**Problem description**
All lines in the material with the string "setV" should be listed.

**Records supplied**
-- ==== Sys2Proof/Tests/Slice0.lean ====
section
/-! SUPPORT. The model's own tests. Expected values come from spec/95_test_vectors.md (named in each docstring) or from
the encodings of R95; the witnesses at the end show that the statements' hypotheses can be met. -/

namespace Sys2Proof.Tests

open Sys2Proof Sys2Proof.Machine

/-! ## Helpers -/

/-- A result that is a next state meeting `p`. -/
def nextMeets (r : Result) (p : State → Bool) : Bool :=
  match r with
  | .next t => p t
  | .fault _ => false
  | .refused _ => false

/-- One step with the word `w` at the PC of `s`. -/
def after (s : State) (w : Word) (p : State → Bool) : Bool := nextMeets (step (s.placeWord w)) p

/-- The reset state. -/
abbrev s0 : State := State.reset

/-- The reset state with two registers set. -/
def regs2 (x : Reg) (a : Byte) (y : Reg) (b : Byte) : State := (s0.setV x a).setV y b

/-- The reset state with I set and bytes stored there. -/
def withBytes (i : Word) (bs : List Byte) : State := (s0.setI i).pokeBytes i.toNat bs

/-- The word at the state's PC is the instruction. -/
def fetches (s : State) (i : Instr) : Bool := decode s.cfg.pFx1e s.fetch == .instr i

/-- The parameters with the three switches set as given. -/
def configWith (incI fx1e fontWp : Bool) : Config :=
  { defaultConfig with pIncI := incI, pFx1e := fx1e, pFontWp := fontWp }

/-! ## Well-formedness: the one check refuses an ill-formed term -/

theorem test_wellFormed_refuses_fx1e : (Instr.addIVx 2).wellFormed (configWith true false false) = false := by decide
theorem test_wellFormed_admits_fx1e : (Instr.addIVx 2).wellFormed (configWith true true false) = true := by decide

/-! ## Decoding: words written out from R95 -/

theorem test_decode_control_flow :
    decode true 0x00E0#16 = .instr .cls ∧ decode true 0x00EE#16 = .instr .ret ∧
    decode true 0x1ABC#16 = .instr (.jpNnn 0xABC#12) ∧ decode true 0x2ABC#16 = .instr (.callNnn 0xABC#12) ∧
    decode true 0xBFFF#16 = .instr (.jpV0Nnn 0xFFF#12) ∧ decode true 0x3342#16 = .instr (.seVxNn 3 0x42#8) ∧
    decode true 0x4342#16 = .instr (.sneVxNn 3 0x42#8) ∧ decode true 0x5120#16 = .instr (.seVxVy 1 2) ∧
    decode true 0x9120#16 = .instr (.sneVxVy 1 2) := by decide

theorem test_decode_immediate :
    decode true 0x6A9C#16 = .instr (.ldVxNn 10 0x9C#8) ∧ decode true 0x7001#16 = .instr (.addVxNn 0 1#8) := by decide

theorem test_decode_arithmetic :
    decode true 0x8120#16 = .instr (.ldVxVy 1 2) ∧ decode true 0x8121#16 = .instr (.orVxVy 1 2) ∧
    decode true 0x8122#16 = .instr (.andVxVy 1 2) ∧ decode true 0x8123#16 = .instr (.xorVxVy 1 2) ∧
    decode true 0x8124#16 = .instr (.addVxVy 1 2) ∧ decode true 0x8125#16 = .instr (.subVxVy 1 2) ∧
    decode true 0x8126#16 = .instr (.shrVx 1 2) ∧ decode true 0x8127#16 = .instr (.subnVxVy 1 2) ∧
    decode true 0x812E#16 = .instr (.shlVx 1 2) := by decide

theorem test_decode_index_memory :
    decode true 0xAFFE#16 = .instr (.ldINnn 0xFFE#12) ∧ decode true 0xF21E#16 = .instr (.addIVx 2) ∧
    decode true 0xF229#16 = .instr (.ldFVx 2) ∧ decode true 0xF333#16 = .instr (.ldBVx 3) ∧
    decode true 0xF155#16 = .instr (.ldMemVx 1) ∧ decode true 0xFF65#16 = .instr (.ldVxMem 15) := by decide

theorem test_decode_random_graphics_keypad_timers :
    decode true 0xC0A5#16 = .instr (.rndVxNn 0 0xA5#8) ∧ decode true 0xD125#16 = .instr (.drwVxVyN 1 2 5#4) ∧
    decode true 0xE59E#16 = .instr (.skpVx 5) ∧ decode true 0xE5A1#16 = .instr (.sknpVx 5) ∧
    decode true 0xF20A#16 = .instr (.ldVxK 2) ∧ decode true 0xF107#16 = .instr (.ldVxDt 1) ∧
    decode true 0xF315#16 = .instr (.ldDtVx 3) ∧ decode true 0xF418#16 = .instr (.ldStVx 4) := by decide

/-- S9, FE6, FE7: words of no row. -/
theorem test_decode_undefined :
    [0x0123, 0x5121, 0x8008, 0x800F, 0xE000, 0xFFFF, 0x9121, 0xE09F, 0xF000, 0xF0FF, 0x0000, 0x0FFF].all
      (fun w => decode true (BitVec.ofNat 16 w) == .undef (BitVec.ofNat 16 w)) = true ∧
    decode false 0xF01E#16 = .undef 0xF01E#16 := by decide

theorem test_decodeTableWord : decodeTableWord 16 0x2ABC = some (.callNnn 0xABC#12) ∧
    decodeTableWord 16 0x5121 = none ∧ decodeTableWord 32 0x10000 = none := by decide

/-- R41's table: the last rows of glyphs E and F. -/
theorem test_font_table : s0.memRead 0x4A = 0x80#8 ∧ s0.memRead 0x4F = 0xF0#8 ∧ s0.memRead 0x30 = 0x10#8 ∧
    s0.memRead 0x32 = 0xF0#8 ∧ s0.memRead 0x36 = 0x90#8 := by decide

/-! ## Fetch and the cycle -/

/-- FE1: a fetch over the end of memory. -/
theorem test_fetch_wraps : nextMeets (step ((withBytes 0x0FFF#16 [0x60]).setPc 0x0FFF#16))
    (fun t => t.ir == 0x60F0#16 && t.getV 0 == 0xF0#8 && t.pc == 0x1001#16) = true := by decide

/-- FE4: a halted cycle. -/
theorem test_halted : nextMeets (step ((s0.setDt 5#8).raiseFault .stackOverflow))
    (fun t => t.dt == 5#8 && t.pc == 0x200#16) = true := by decide

/-- FE6: an undefined word only moves PC (and counts the timers). -/
theorem test_undef : after ((regs2 0 7 15 9).setDt 1#8) 0x8008#16
    (fun t => t.pc == 0x202#16 && t.getV 0 == 7#8 && t.getV 15 == 9#8 && t.dt == 0#8) = true := by decide

/-- The script's events and random byte reach the cycle (R320, R322). -/
theorem test_script :
    after { s0 with script := [⟨[.keyPressEdge 7, .setKey 3 true], 0x5A⟩] } 0xC3FF#16
      (fun t => t.getV 3 == 0x5A#8 && t.inputPending && t.lastKey == 7#4 && t.keyDown 3 && t.script == []) = true := by
  decide

/-! ## Control flow -/

/-- CF1. -/
theorem test_cls : after { s0 with fb := flipCell s0.fb 5 0 } 0x00E0#16
    (fun t => t.fb == s0.fb && t.dirty && t.pc == 0x202#16) = true := by decide

/-- CF5: the popped address wraps. -/
theorem test_ret : after { s0 with sp := 1, stack := s0.stack.set 0 0xFFFE } 0x00EE#16
    (fun t => t.pc == 0#16 && t.sp == 0) = true := by decide

/-- CF4. -/
theorem test_ret_underflow : after ((s0.setPc 0x300#16).setDt 9#8) 0x00EE#16
    (fun t => t.readFault == 2#2 && t.pc == 0x300#16 && t.sp == 0 && t.dt == 9#8) = true := by decide

/-- CF6. -/
theorem test_jp : after s0 0x1ABC#16 (fun t => t.pc == 0x0ABC#16) = true := by decide

/-- CF7. -/
theorem test_call : after s0 0x2ABC#16 (fun t => t.stack[0] == 0x200#16 && t.sp == 1 && t.pc == 0x0ABC#16) = true := by
  decide

/-- CF8. -/
theorem test_call_overflow : after { s0 with sp := 16 } 0x2ABC#16
    (fun t => t.readFault == 1#2 && t.pc == 0x200#16 && t.sp == 16 && t.stack == s0.stack) = true := by decide

/-- CF9. -/
theorem test_jp_v0 : after (s0.setV 0 0xFF) 0xBFFF#16 (fun t => t.pc == 0x10FE#16) = true := by decide

/-- CF10: the register is V0 whatever the high digit of NNN. -/
theorem test_jp_v0_not_vx : after (regs2 0 0x10 5 0x99) 0xB300#16 (fun t => t.pc == 0x310#16) = true := by decide

/-- CF11. -/
theorem test_se_imm : after (s0.setV 3 0x42) 0x3342#16 (fun t => t.pc == 0x204#16) = true ∧
    after (s0.setV 3 0x42) 0x3343#16 (fun t => t.pc == 0x202#16) = true := by decide

/-- CF12. -/
theorem test_sne_imm : after (s0.setV 3 0x42) 0x4342#16 (fun t => t.pc == 0x202#16) = true ∧
    after (s0.setV 3 0x42) 0x4343#16 (fun t => t.pc == 0x204#16) = true := by decide

/-- CF13. -/
theorem test_se_reg : after (regs2 1 7 2 7) 0x5120#16 (fun t => t.pc == 0x204#16) = true ∧
    after (regs2 1 7 2 7) 0x5121#16 (fun t => t.pc == 0x202#16) = true := by decide

/-- CF14. -/
theorem test_sne_reg : after (regs2 1 7 2 8) 0x9120#16 (fun t => t.pc == 0x204#16) = true ∧
    after (regs2 1 7 2 8) 0x9110#16 (fun t => t.pc == 0x202#16) = true := by decide

/-! ## Immediate and arithmetic -/

/-- IM1. -/
theorem test_ld_imm : after s0 0x6FAB#16 (fun t => t.getV 15 == 0xAB#8) = true := by decide

/-- IM2. -/
theorem test_add_imm : after (regs2 0 0xFF 15 0x55) 0x7001#16 (fun t => t.getV 0 == 0#8 && t.getV 15 == 0x55#8) = true := by
  decide

/-- AR1. -/
theorem test_ld_reg : after (regs2 0 0x12 1 0x34) 0x8010#16 (fun t => t.getV 0 == 0x34#8) = true := by decide

/-- AR2. -/
theorem test_or : after ((regs2 0 0x0F 1 0xF0).setV 15 0x55) 0x8011#16
    (fun t => t.getV 0 == 0xFF#8 && t.getV 15 == 0x55#8) = true := by decide

/-- AR3. -/
theorem test_and : after ((regs2 0 0xF0 1 0x3C).setV 15 0x55) 0x8012#16
    (fun t => t.getV 0 == 0x30#8 && t.getV 15 == 0x55#8) = true := by decide

/-- AR5. -/
theorem test_xor : after (regs2 15 0xAA 1 0xFF) 0x8F13#16 (fun t => t.getV 15 == 0x55#8) = true := by decide

/-- AR6. -/
theorem test_add_carry : after (regs2 0 0xFF 1 1) 0x8014#16 (fun t => t.getV 0 == 0#8 && t.getV 15 == 1#8) = true := by
  decide

/-- AR9: the flag overwrites the result. -/
theorem test_add_vf_dest : after (regs2 15 0xFF 1 1) 0x8F14#16 (fun t => t.getV 15 == 1#8) = true := by decide

/-- AR12, AR13. -/
theorem test_sub : after (regs2 0 7 1 7) 0x8015#16 (fun t => t.getV 0 == 0#8 && t.getV 15 == 1#8) = true ∧
    after (regs2 0 0 1 1) 0x8015#16 (fun t => t.getV 0 == 0xFF#8 && t.getV 15 == 0#8) = true := by decide

/-- AR14. -/
theorem test_sub_vf_dest : after (regs2 15 3 1 5) 0x8F15#16 (fun t => t.getV 15 == 0#8) = true := by decide

/-- AR17, AR15. -/
theorem test_shr : after (regs2 0 4 1 0xFF) 0x8016#16 (fun t => t.getV 0 == 2#8 && t.getV 15 == 0#8) = true ∧
    after (s0.setV 0 1) 0x8006#16 (fun t => t.getV 0 == 0#8 && t.getV 15 == 1#8) = true := by decide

**Written response**
def regs2 (x : Reg) (a : Byte) (y : Reg) (b : Byte) : State := (s0.setV x a).setV y b
theorem test_jp_v0 : after (s0.setV 0 0xFF) 0xBFFF#16 (fun t => t.pc == 0x10FE#16) = true := by decide
theorem test_se_imm : after (s0.setV 3 0x42) 0x3342#16 (fun t => t.pc == 0x204#16) = true ∧
    after (s0.setV 3 0x42) 0x3343#16 (fun t => t.pc == 0x202#16) = true := by decide
theorem test_sne_imm : after (s0.setV 3 0x42) 0x4342#16 (fun t => t.pc == 0x202#16) = true ∧
    after (s0.setV 3 0x42) 0x4343#16 (fun t => t.pc == 0x204#16) = true := by decide
theorem test_or : after ((regs2 0 0x0F 1 0xF0).setV 15 0x55) 0x8011#16
theorem test_and : after ((regs2 0 0xF0 1 0x3C).setV 15 0x55) 0x8012#16
    after (s0.setV 0 1) 0x8006#16 (fun t => t.getV 0 == 0#8 && t.getV 15 == 1#8) = true := by decide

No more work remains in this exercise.